- [WHAT YOU NEED TO DO]
Lines before the one containing "theorem mdtpr (p" are excluded; reproduce that line and all lines after it in the entries below, exactly.

######

-- ==== Sys2Proof/Laws/PerInstr.lean ====
section
/-! SUPPORT. The per-instruction family `RowTest`: the word of a command passes the test of its row of 30_encoding.md R75,
`(w & mask) = match`, with its opcode in bits 7:0. -/

namespace Sys2Proof.Laws.RowTest

/-- What the family says of a command. -/
def Statement (i : Instr) : Prop :=
  encode i &&& i.opcode.mask = i.opcode.matchWord ∧ opField (encode i) = i.opcode.number

/-- Every command, from the one lemma on rows. -/
theorem all_rows (i : Instr) : Statement i := ⟨encode_rowTest i, ((rowTest_iff i.opcode _).mp (encode_rowTest i)).1⟩

theorem tenpow (n : Nat) : Statement (.tenpow n) := all_rows _

theorem mulp10 (n : Nat) : Statement (.mulp10 n) := all_rows _

theorem cmulp10 (n : Nat) : Statement (.cmulp10 n) := all_rows _

theorem adj (s1 s2 : Nat) : Statement (.adj s1 s2) := all_rows _

theorem cadj (s1 s2 : Nat) : Statement (.cadj s1 s2) := all_rows _

theorem sdivf (p : Nat) : Statement (.sdivf p) := all_rows _

theorem dmdf : Statement .dmdf := all_rows _

theorem divmodf : Statement .divmodf := all_rows _

theorem divr (mode : RoundingMode) : Statement (.divr mode) := all_rows _

theorem sdivr (p : Nat) (mode : RoundingMode) : Statement (.sdivr p mode) := all_rows _

theorem mdtpr (p : Nat) (mode : RoundingMode) : Statement (.mdtpr p mode) := all_rows _

theorem parse : Statement .parse := all_rows _

end Sys2Proof.Laws.RowTest
end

######

- [EXERCISE ANSWER]
theorem mdtpr (p : Nat) (mode : RoundingMode) : Statement (.mdtpr p mode) := all_rows _

theorem parse : Statement .parse := all_rows _

end Sys2Proof.Laws.RowTest
end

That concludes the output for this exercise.